It's not convenient, it is plain wrong. The AC pushes and pulls charges onto and off the plates and wires on respective sides. No current ever passes in between, unless the capacitor breaks.
If you read carefully in the article you see that they clearly write the displacement currents are fictitious.
Chase Rogers
Don't remember all the math, but it is used in modal analysis. eigen vectors are the a vibration mode and the eigen value is a frequency. Basically when you have coupled equations, you have more than one dimension solution.
Levi Butler
OP here, thanks for all the inputs, I know I'm being a dumbass but I can't make the jump between eigenvalues and natural frequency...
I know that if I have an LRC circuit and I excite it with AC, then turn the AC off, an ideal circuit will oscillate with a decreasing amplitude proportional to R. I also kinda know that it would oscillate with a natural frequency.
Apparently, eigenvalues can help me in calculating this natural frequency if I am given values for L, R and C.
So, to calculate my natural frequency, I want eigenvalues. To calculate eigenvalues, I need a matrix of some kind.
To try and make it easier I'll narrow it down to 2 questions: >What terms is this matrix needed to calculate my eigenvalues (and therefore natural frequency) made of? >Given L, R and C for a simple circuit, how would you calculate the natural frequency, and is this the same as the eigenvalue for the previous matrix, or have I been misled?
Ian Ramirez
>No current ever passes in between, unless the capacitor breaks. I. Know.
There is no conventional current passing between the plates. No actual transfer of charge happens through the capacitor. The concept of displacement current is a fictitious "current" that helps explain what's happening inside a capacitor. I'm not arguing that conventional current happens through a capacitor.
At this point, it's about terminology. Semantics. I'm not claiming that saying "current through a capacitor" is correct. I'm saying it's more convenient than the true behavior. It works out the same way, and it's easier to talk about in more complex circuits. Clearly you disagree with me:
>It's not convenient I know it's wrong, but how is it not convenient?
Have you ever actually analyzed a circuit more complicated than series RLC?
Jeremiah Baker
Because the circuit stores and transforms energy between the electric field and the magnetic field, which are coupled by the capacitance and reactance.

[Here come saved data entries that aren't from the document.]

-- ==== Sys2Proof/Tests/Slice0.lean ====
section
/-! SUPPORT. Tests of the model. The worked examples' expected values are the spec's own; for every obligation with hypotheses, a theorem shows of each of
its clauses a concrete state and operands that meet all its hypotheses together. -/

namespace Sys2Proof.Tests

set_option maxRecDepth 10000
set_option Elab.async false
set_option linter.all false

open Sys2Proof Sys2Proof.Machine

/-! ### States that tests start from -/

/-- The device at work in INTERMISSION: an image runs, PCIe is up, W00 is OPEN with a ring of 64 records at host address 0x10000. -/
def up : State :=
  { ctl := { boot := .running, perstN := true, fwReady := true, wins := [(0, { state := .opened, base := 0x10000, sizeLog2 := 6 })] } }

/-- `s` with W01 OPEN too. -/
def up1 : State := up.setWin 1 { state := .opened, base := 0x20000, sizeLog2 := 6 }

/-- A command in slot 0 of W00 with `n` bytes of operands. -/
def cmd (n ops : Nat) : Cmd := { win := 0, slot := 0, tag := 7, seq := 1, opLen := n, ops := ops }

/-- A sound camera link packet of group `g`. -/
def camPkt (g typ vc aux flags : Nat) (payload : List Byte) : CamPkt :=
  { group := g, time := 5000, hdr := mkHdr typ vc 0 payload.length aux flags, payload := payload, crc := crc32c payload }

/-- `s` with the parameter elements of `l` in force: identifier, index, value. -/
def withP (l : List (Nat × Nat × Nat)) (s : State) : State := l.foldl (fun t e => t.setP e.1 e.2.1 e.2.2) s

/-- A 12-bit format of 4 lines of 64 photosites. -/
def fmt : Format := { bits := 12, width := 64, height := 4, total := 8, line0 := 1, period := 16666667000 }

/-- A command in progress with ticket 9. -/
def flight (op : Nat) : Flight := { ticket := 9, opcode := op, cmd := cmd 8 0, priv := true, started := true }

/-- `s` with that command in progress in slot 0 of W00. -/
def flying (op : Nat) (s : State) : State :=
  let t := s.setWin 0 { s.win 0 with busy := 1 }
  { t with ctl := { t.ctl with flights := [flight op], ticket := 10 } }

/-- `s` with the lanes of `l` LOCKED. -/
def locked (l : List Nat) (s : State) : State := l.foldl (fun t k => t.modLane k fun x => { x with lock := 3 }) s

/-- The head and sensor of camera group 0 are identified, and the group is ACTIVE. -/
def camUp : State :=
  (((locked [1024] up).setP (P.cg 0 P.CG_STATE) 0 5).setGroup 0
    { headWidth := 1, lanes := [(0, 0)], head := some { serial := 0x1234, caps := 15, fsDelay := 100 }, identified := true, lspSeen := true
      trained := true }).setSensor 0 { present := true, serial := 7, fmt := fmt }

/-- A frame of the sensor is being received on pipeline 0. -/
def camFrame : State :=
  (camUp.setPipe 0 { bind := some { sensor := 0 }, fmt := some fmt, cur := some { fmt := fmt } }).setSensor 0
    { present := true, serial := 7, fmt := fmt, openFrame := .pipe 0 }

/-- Canvas 0 is RUNNING and composes phase 0. -/
def cvUp : State := { up.setP (P.cv 0 P.CV_STATE) 0 2 with cv := { cvs := [(0, { held := false, composing := true })] } }

/-- Bytes of a table's active copy. -/
def withTable (t n o : Nat) (l : List Byte) (s : State) : State :=
  { s with ctl := { s.ctl with tables := putBytes tableDefault s.ctl.tables (tableBase t n + o) l } }

/-- Loop 0 of the given mode has two tiles of 16 by 4, the first at the origin of canvas 0; its ends and tiles are as given. -/
def loopUp (mode : Nat) (x : Loop) (tiles : SMap Tile) : State :=
  { withTable 1 0 0 (leBytes (1 + 0x1010000 <<< 96) 24) (withTable 2 0 0x28 (leBytes (16 + 4 <<< 16) 4) (withTable 2 0 0 (leBytes (mode + 2 <<< 16) 4) (locked [0, 1] up))) with
    mw := { loops := [(0, x)], tiles := tiles } }

/-- A sound upstream packet. -/
def tilePkt (port typ dist aux : Nat) (payload : List Byte) : TilePkt :=
  { port := port, time := 5000, hdr := tileHdr typ 0 dist payload.length aux 0, payload := payload, crc := crc32c payload }

/-- The partner link in state `n` of Table 3-7. -/
def linkUp (n : Nat) (x : PartnerLink) : State := { (locked [1160, 1161] up).setP P.PT_STATE 0 n with mw := { link := x } }

/-- Lane `k` as given. -/
def laneUp (k : Nat) (x : Lane) : State := { up with ln := { lanes := [(k, x)] } }

/-- An entry of a clip queue: opcode, flags, identifier, bin, source, clip, frame tag, offset, host address, length, timeout. -/
def sqe (op fl cid bin src clip tag off host len tmo : Nat) : List Byte :=
  leBytes (op ||| fl <<< 8 ||| cid <<< 16 ||| bin <<< 32 ||| src <<< 40 ||| clip <<< 64 ||| tag <<< 96 ||| off <<< 128 ||| host <<< 192 ||| len <<< 256
    ||| tmo <<< 288) 64

/-- A raw block of one line of 8 photosites of 16 bits. -/
def rawBlock : List Byte :=
  let pay := (List.range 16).map fun i => BitVec.ofNat 8 (i * 17)
  (BlockHdr.bytes { kind := 0, bits := 16, lines := 1, width := 8, bayer := 0, predictor := 0, k0 := 0, payloadLen := 16, dcrc := crc32c pay }) ++ pay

Resonators work kind of like this. In a normal circuit though, any resistance will quickly dissipate the energy.
Gabriel Cook
Look up normal modes of coupled oscillators. An example is two masses connected with a spring between them and one connecting each to a wall. What configurations will have the masses oscillate at the same frequency? For this we introduce a position vector x=(x1,x2) which is the position of each of the masses. If we assert that they oscillate at the same frequency then x1=A1e^(iwt) and x2=A2e^(iwt). Thus the position vector can be rewritten (x1,x2)=(A1,A2)e^(iwt).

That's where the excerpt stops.